You will be using these data files to train and test a neural network for prediction of myeloid versus lymphoblastic (AML vs. ALL) leukemia subtype. The training file contains three class labelings. The first is correct and the other two are randomly assigned. You will be exploring the behavior of your system using cross-validation on the training set under various conditions followed by testing your trained systems on the test set. You will use fully-connected networks with a single hidden layer for all experiments.

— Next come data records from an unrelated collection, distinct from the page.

-- ==== Sys2Proof/Machine/Ras.lean ====
section
/-! DEFINITION. Errors, repairs and retirement (R11, R12, R376 to R381), the resident kernel's watchdog (R382 to R384), CXL
extents (R385, R386), sensors (R391, R392), and the links (R393). -/

namespace Sys2Proof.Machine

/-! ## Corrected errors (R376, R377) -/

/-- Cycles of DTIME in a bucket: 60 s. -/
def bucketSpan : Nat := 90000000000

/-- The count of a unit in the window of a bucket: that bucket and the 59 before it (R376). -/
def State.errCount (s : State) (u : ErrUnit) (k : Nat) : Nat :=
  ((s.buckets.filter (fun b => b.1 == u && decide (b.2.1 ≤ k) && decide (k < b.2.1 + 60))).map (·.2.2)).sum

/-- One more error of a unit in bucket k. -/
def bumpBucket (u : ErrUnit) (k : Nat) : List (ErrUnit × Nat × Nat) → List (ErrUnit × Nat × Nat)
  | [] => [(u, k, 1)]
  | b :: bs => if b.1 = u ∧ b.2.1 = k then (u, k, b.2.2 + 1) :: bs else b :: bumpBucket u k bs

/-- The threshold of R377. -/
def errThreshold : ErrUnit → Nat
  | .sramRow .. => 4
  | .hbmRow .. => 8
  | .lane .. => 16

/-- UNIT of an event about the unit (R375). -/
def errCode : ErrUnit → Nat
  | .sramRow t _ => t
  | .hbmRow st b _ => st + 8 * b
  | .lane l n => l + 16 * n

/-- A frame becomes worn; while the list is full it enters QUARANTINE at once (R378). -/
def State.wear (s : State) (f : Nat) : State :=
  if s.worn.contains f then s
  else if s.worn.length < 4096 then { s with worn := s.worn ++ [f] }
  else s.foundPhys (f * 0x10000)

/-- The link is down (R393). -/
def State.linkDown (s : State) (l : Nat) : State :=
  (s.setLink l { s.link l with up := false }).mgmtEvents [.monitor, .resident] 7 0 l 0 0

/-- The physical columns of a row that are not retired, in order: logical column c lies on the c-th (R11). -/
def columns (gone : List Nat) : List Nat := (List.range 17).filter (fun p => !gone.contains p)
/-- The physical column of a logical column, none for a lost number (R12). -/
def physCol (gone : List Nat) (c : Nat) : Option Nat := (columns gone)[c]?

/-- The physical tile on which logical tile t lies: 17 to a row; none for a lost number (R12). Its rows and their spares are its own
(R15, R377). -/
def State.physTile (s : State) (t : Nat) : Option Nat :=
  (physCol (look [] s.retired (t / 16)) (t % 16)).map (17 * (t / 16) + ·)

/-- The unit as it is counted, if the package has it (R6, R9, R12, R15): 512 tiles of 24 data banks and two spare banks, 8 stacks, 16
links of 8 lanes. An SRAM row belongs to the physical tile. -/
def State.counted (s : State) : ErrUnit → Option ErrUnit
  | .sramRow t row => if t < 512 then (s.physTile t).map (.sramRow · row) else none
  | .hbmRow st b row => if st < 8 ∧ b < 32 then some (.hbmRow st b row) else none
  | .lane l n => if l < 16 ∧ n < 8 then some (.lane l n) else none

/-- The package has the unit. -/
def State.hasUnit (s : State) (u : ErrUnit) : Bool := (s.counted u).isSome

/-- The action of a unit whose count has reached its threshold (R377). -/
def State.repair (s : State) : ErrUnit → State
  | .sramRow t row =>
    match s.physTile t with
    | none => s
    | some p =>
      if look 0 s.spares p < Config.spareRows then
        { s with spares := put s.spares p (look 0 s.spares p + 1), sparing := s.sparing ++ [(p, row)] }
      else s.retireTile t
  | .hbmRow st b row =>
    let n := st + 8 * b
    if look 0 s.repairs n < Config.hbmRepairs st b then
      { s with repairs := put s.repairs n (look 0 s.repairs n + 1), repairing := s.repairing ++ [(st, b, row)] }
    else (Config.rowFrames st b row).foldl (fun s f => s.wear f) s
  | .lane l n =>
    let x := s.link l
    if x.lanes = 8 then s.setLink l { x with lanes := 7, retrain := true, lane := n } else s.linkDown l

/-- CORRECTED_ERROR: the count, and at the threshold the THRESHOLD event, the action and the cleared buckets. -/
def execCorrectedError (u : ErrUnit) (s : State) : Out :=
  onPackage s fun s =>
    match s.counted u with
    | none => .next s
    | some c =>
      let k := s.dtime / bucketSpan
      let s := { s with buckets := bumpBucket c k s.buckets }
      let n := s.errCount c k
      if n < errThreshold u then .next s
      else
        let s := (s.mgmtEvent .monitor 2 0 (errCode u) 0 n).repair u
        .next { s with buckets := s.buckets.filter (fun b => b.1 != c) }

/-- ROW_SPARE_DONE: the row reads from its spare. Accesses that the copy holds lose only time. -/
def execRowSpareDone (tile : Nat) (row : Nat) (s : State) : Out :=
  onPackage s fun s =>
    match (s.physTile tile).filter (fun p => s.sparing.contains (p, row)) with
    | some p => .next ({ s with sparing := s.sparing.erase (p, row) }.mgmtEvent .monitor 3 0 tile 0 0)
    | none => .next s

/-- HBM_REPAIR_DONE. -/
def execHbmRepairDone (stack : Nat) (bank : Nat) (row : Nat) (s : State) : Out :=
  onPackage s fun s =>
    if s.repairing.contains (stack, bank, row) then
      .next ({ s with repairing := s.repairing.erase (stack, bank, row) }.mgmtEvent .monitor 3 0 (stack + 8 * bank) 0 0)
    else .next s

/-- LINK_RETRAIN_DONE: the link runs on 7 lanes. -/
def execLinkRetrainDone (link : Nat) (s : State) : Out :=
  onPackage s fun s =>
    let x := s.link link
    if x.retrain then .next ((s.setLink link { x with retrain := false }).mgmtEvent .monitor 3 0 (link + 16 * x.lane) 0 0)
    else .next s

/-! ## Uncorrectable errors (R380) -/

/-- The place of a granule by its number: device memory, or a tile's scratchpad from 2^54 on. -/
def granulePlace (g : Nat) : Loc :=
  if g < 2 ^ 54 then .phys (64 * g) else .scratch ((g - 2 ^ 54) / 2 ^ 14) ((g - 2 ^ 54) % 2 ^ 14 * 64)

/-- UNCORRECTABLE_ERROR: an access has read the granule; its frame enters QUARANTINE, or its tile is retired. -/
def execUncorrectableError (g : Nat) (s : State) : Out :=
  onPackage s fun s => .next (s.found (granulePlace g) 64)

/-- PATROL_SCRUB reads a granule of HBM. -/
def execPatrolScrub (g : Nat) (s : State) : Out :=
  onPackage s fun s => if physKind (64 * g) = .hbm then .next (s.found (.phys (64 * g)) 64) else .next s

/-! ## Retirement (R11, R12, R379, R381) -/

/-- A launch holds tile u: it has placed a part there that has not ended, here or in a saved image, or is CONCURRENT and has
not completed. -/
def State.holdsTile (s : State) (u : Nat) : Bool :=
  s.launches.any (fun l => l.2.tiles.contains u
    && (recClass l.2.bytes == 2 || (s.tile u).launch == some l.1 || s.images.any (fun i => i.tile == u && i.st.launch == some l.1)))

/-- The bits of a set of tiles. -/
def tileBits (ok : Nat → Bool) : Nat := ((List.range 512).filter ok).foldl (fun m t => m ||| 2 ^ t) 0

/-- The row's logical columns whose physical column changes when one more is retired. -/
def movedCols (gone gone' : List Nat) : List Nat := (List.range 16).filter (fun c => physCol gone c != physCol gone' c)

/-- Logical tile u starts on another physical column: its scratchpad reads 0, its monitor enters, and no state comes with
the number (R379). -/
def State.freshTile (s : State) (u : Nat) (p : Presence) : State :=
  let x := s.tile u
  let s := s.setTile u { Tile.initial u with presence := p, ctx := x.ctx, born := x.born }
  let s := ([0, 1, 2, 3] : List Nat).foldl (fun s j => s.setHart (4 * u + j) (Hart.initial (4 * u + j))) s
  let s := { s with chans := put s.chans u (Vector.replicate 4 {}), tlb := s.tlb.filter (fun e => e.unit != u) }
  s.monitorStart u

/-- The presence of a logical tile on its new column: it stays away in a switch, and frozen in a crash (R332, R383). -/
def State.presenceAfter (s : State) (u : Nat) : Presence :=
  match (s.tile u).presence with
  | .retired => if s.crashed then .crashed else .present
  | p => p

/-- The remap of the row of a retired tile: columns, maps, EPOCH last, and the event (R381). -/
def State.remap (s : State) (t : Nat) : State :=
  let row := t / 16
  let gone := look [] s.retired row
  match physCol gone (t % 16) with
  | none => s
  | some f =>
    let gone' := gone ++ [f]
    let moved := movedCols gone gone'
    let broken := (s.pendingRet.filter (fun u => u / 16 == row && u != t)).filterMap (fun u => physCol gone (u % 16))
    let worn := (List.range 16).filter (fun c => match physCol gone' c with | some p => broken.contains p | none => false)
    let s := moved.foldl (fun s c =>
      match physCol gone' c with
      | some p => s.freshTile (16 * row + c) (if broken.contains p then .retired else s.presenceAfter (16 * row + c))
      | none => s.mapTile (16 * row + c) (fun x => { x with presence := .retired })) s
    let pend := s.pendingRet.filter (fun u => u / 16 != row) ++ worn.map (16 * row + ·)
    let s := { s with retired := put s.retired row gone', pendingRet := pend }
    let at' := fun (u : Nat) => physCol (look [] s.retired (u / 16)) (u % 16)
    let lost := tileBits (fun u => (at' u).isNone)
    let f := 0x08F700000000
    let s := s.ioWrite (f + 0x40) 64 lost
    let s := s.ioWrite (f + 0x80) 64 (tileBits (fun u => match at' u with | some p => decide (u % 16 < p) | none => false))
    let s := s.ioWrite (f + 0xC0) 64 (tileBits (pend.contains ·))
    let s := s.ioWrite (f + 8) 8 ((List.range 512).filter (fun u => (at' u).isNone)).length
    let s := s.ioWrite f 8 (s.ioRead f 8 + 1)
    s.mgmtEvents [.monitor, .resident] 4 2 t 0 0

/-- TILE_REMAP of a tile whose retirement is pending: once no launch holds it or a tile whose number moves. -/
def execTileRemap (t : Nat) (s : State) : Out :=
  onPackage s fun s =>
    let gone := look [] s.retired (t / 16)
    match physCol gone (t % 16) with
    | none => .next s
    | some f =>
      let ts := t :: (movedCols gone (gone ++ [f])).map (16 * (t / 16) + ·)
      if s.pendingRet.contains t && !ts.any s.holdsTile then .next (s.remap t) else .next s

/-! ## The resident kernel (R382 to R384) -/

def rctl : Nat := 0x08F500000000
/-- RSTATE and FAILS. -/
def State.rstate (s : State) : Nat := s.ioRead (rctl + 10) 1 % 4
def State.fails (s : State) : Nat := s.ioRead (rctl + 10) 1 / 4 % 4
def State.setRstate (s : State) (r f : Nat) : State := s.ioWrite (rctl + 10) 1 (r + 4 * f)

/-- WATCHDOG_BEAT. -/
def execWatchdogBeat (s : State) : Out := onPackage s fun s => .next { s with beatAt := s.dtime }

/-- WATCHDOG_PERIOD_WRITE: the period as a store leaves it, 14 bits; the two above are not written. -/
def execWatchdogPeriodWrite (v : Word) (s : State) : Out :=
  onPackage s fun s =>
    let n := v.toNat % 2 ^ 14
    if 10 ≤ n ∧ n ≤ 10000 then .next (s.ioWrite (rctl + 8) 2 n) else .next s

/-- The RESIDENT G-cores, by core number. -/
def residentCores : List Nat :=
  ((List.range Config.mgmtCore).filter (fun c => Config.gcoreKernel c == .resident)).map (Config.strands + ·)

/-- A crash is due (R383). -/
def State.crashDue (s : State) : Bool :=
  (s.rstate == 0 && decide (s.beatAt + s.ioRead (rctl + 8) 2 * 1500000 ≤ s.dtime))
    || residentCores.any (fun h => match (s.hart h).run with | .frozen _ => true | _ => false)

/-- Every tile of a partition stops, with no save (R383). -/
def State.freezePart (s : State) (p : Nat) : State :=
  ((s.partition p).filter (fun t => (s.tile t).presence == .present)).foldl (fun s t => s.stopTile t .crashed) s

/-- Every launch ends with status 0xF0, and every registration of a context with them (R383). -/
def State.endContexts (s : State) : State :=
  let s := { s with ctxs := s.ctxs.map (fun (c : Nat × Ctx) => (c.1, { c.2 with valid := false })) }
  let s := s.launches.foldl (fun (s : State) (l : Nat × Launch) =>
    match s.launch? l.1 with
    | some x => (s.endLaunch l.1 x 0xF0).launchEnded l.1
    | none => s) s
  { s with launches := [], images := [], finals := [] }

/-- Every RESIDENT frame that is not LOCKED goes to FREE, zeroed (R312, R383). -/
def State.freeResident (s : State) : State :=
  let s := s.performElems
  s.waybill.foldl (fun s w =>
    let e := (s.wb w.1).getD 0
    if wbOwner e == Kernel.resident.code && !wbLocked e && decide (1 ≤ wbState e) && decide (wbState e < 5) then
      (s.shootDown none w.1).freeFrame w.1 e
    else s) s

/-- WATCHDOG_EXPIRY: RSTATE passes FROZEN, in which every partition stops, to REBOOT, in which the RESIDENT cores are reset. At
the third crash the contexts end and the kernel's frames go first. -/
def execWatchdogExpiry (s : State) : Out :=
  onPackage s fun s =>
    if s.crashDue = false then .next s
    else
      let f := Nat.min 3 (s.fails + 1)
      let s := (List.range 16).foldl (fun s p => s.freezePart p) (s.setRstate 1 f)
      let s := if f = 3 then s.endContexts.freeResident else s
      let s := residentCores.foldl (fun s h => s.setHart h { Hart.initial h with run := .inactive }) s
      .next (s.setRstate 2 f)

/-- A measurement register is extended with a measurement, which is a free value: new := SHA-384(old ‖ measurement) (R388). -/
def State.extendMeas (s : State) (i : Fin 16) : State :=
  let (m, s) := s.draw 384
  { s with meas := s.meas.set i (sha384 s.meas[i] m) }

Here is what you need to do:

1) Augment your neural network code to support input variable preselection based on the t statistic. You should be able to choose the N input variables with highest t statistic based on the class labels in a training set. The network should only depend on these input variables.

2) Generalize your NN code to perform leave-one-out cross-validation, with variable preselection on only the data using in each cross-validation for training. It is not OK to use all data examples for variable preselection, only those that are part of each round of cross-validation.

3) Implement a facility for training (with variable preselection) on a training set and testing on an independent test set.

4) Experiment with different preselection set sizes, learning rates, and stopping criteria using cross-validation on the training set. Using the parameter regime that works best under cross validation, train a network using the training data and test it using the test data.

5) Run the identical parameter regime from (4) using the randomly relabeled training classifications with the training data and test these two networks on the test data.

6) Try to construct a parameter regime such that your network can learn the two bogus mappings on the training set to greater than 90% correct training classification. Note: this is not a cross-validation, just a fit to the training data. Test your best trained network for each randomly labeled training set on the test data.

What to turn in:

1) Your program listing.

2) A description of the parameter exploration you performed under (4). Report your best cross-validation result. Show the exact network output for the blind test using your optimal parameter regime. Is your test performance close to the training cross-validation performance? Why or why not?

3) Your results for (5). Is your test performance better or worse than when using properly labeled data? Why or why not?

4) Your results for (6). What does this tell you about the dangers in overfitting training data?